What you will do:
Give the count of lines in the entries below that contain the string "fetchInstr", and only that count.

(Collected data)
== Segment start ==
-- ==== Sys2Proof/Machine/Halt.lean ====
section
/-! DEFINITION. The halt instruction (46_halt.md). -/

namespace Sys2Proof.Machine

/-- `hlt`, opcode 99 (46_halt.md R110): `HALTED` is set, `IP` is not written, `HALT_IMPLICIT` stays. -/
def execHlt (s : State) : Outcome := .next { s with halted := true }

end Sys2Proof.Machine
end

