-- ==== Sys2Proof/Machine/Fetch.lean ====
section
/-! DEFINITION. Phases 1 to 4 of a step: the fetch-address test, the fetch, the decode and the operand word
fetch (40_execution_cycle.md R72 to R75), over any decoder and any execution of an instruction. -/

namespace Sys2Proof.Machine

/-- Phase 2, `w <- MemRead(IP, 1)` (R73). -/
def fetchWord (s : State) : Except FaultCause Word := memRead s .fetch s.ip.toInt

/-- `P(k)`, where the instruction has an operand `k`: `MemRead(IP + k, 1)`, the sum exact (30_encoding.md
R56). Where it has none, nothing is read and the value is not used. -/
def operandWord (s : State) (operands k : Nat) : Except FaultCause Word :=
  if k ≤ operands then memRead s .operandFetch (s.ip.toInt + k) else .ok 0

/-- Phase 4: the operand words, ascending, and the instruction they complete (R75). -/
def fetchOperands (s : State) (h : OpcodeWord) : Except FaultCause Instr := do
  let p1 ← operandWord s h.opcode.operands 1
  let p2 ← operandWord s h.opcode.operands 2
  let p3 ← operandWord s h.opcode.operands 3
  return h.instr p1 p2 p3

/-- Phases 2 to 4: the instruction at `IP`, or the cause that stops the step. -/
def fetchInstr (stray : StrayDigits) (s : State) : Except FaultCause Instr := do
  let w ← fetchWord s
  let h ← decodeWord stray w
  fetchOperands s h

/-- One step (R71). A halted or a faulted machine has none (R70). `IP` < 0 is a fetch fault and `IP` ≥ `HWM`
the implicit halt (R72); then the instruction at `IP` runs, or its fault is entered. -/
def stepWithExec (stray : StrayDigits) (run : Instr → State → Outcome) (s : State) : Outcome :=
  if s.halted then .fault .halted
  else if s.fault.isSome then .fault .faulted
  else if s.ip.toInt < 0 then .next (s.raise (.addressFault .fetch s.ip.toInt))
  else if s.hwm ≤ s.ip.toInt.toNat then .next s.haltImplicitly
  else
    match fetchInstr stray s with
    | .error c => .next (s.raise c)
    | .ok i => run i s

/-- The state in which the very next fetch finds the words `ws` (log 13): the machine is live, `IP` is a
legal address, and the words stand there. -/
def placeAtFetch (s : State) (ws : List Word) : State :=
  let ip : Word := if s.ip.toInt < 0 then 0 else s.ip
  { s with ip := ip, halted := false, haltImplicit := false, fault := none }.place ip.toInt.toNat ws

end Sys2Proof.Machine
end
== Segment end ==
Answer space:
2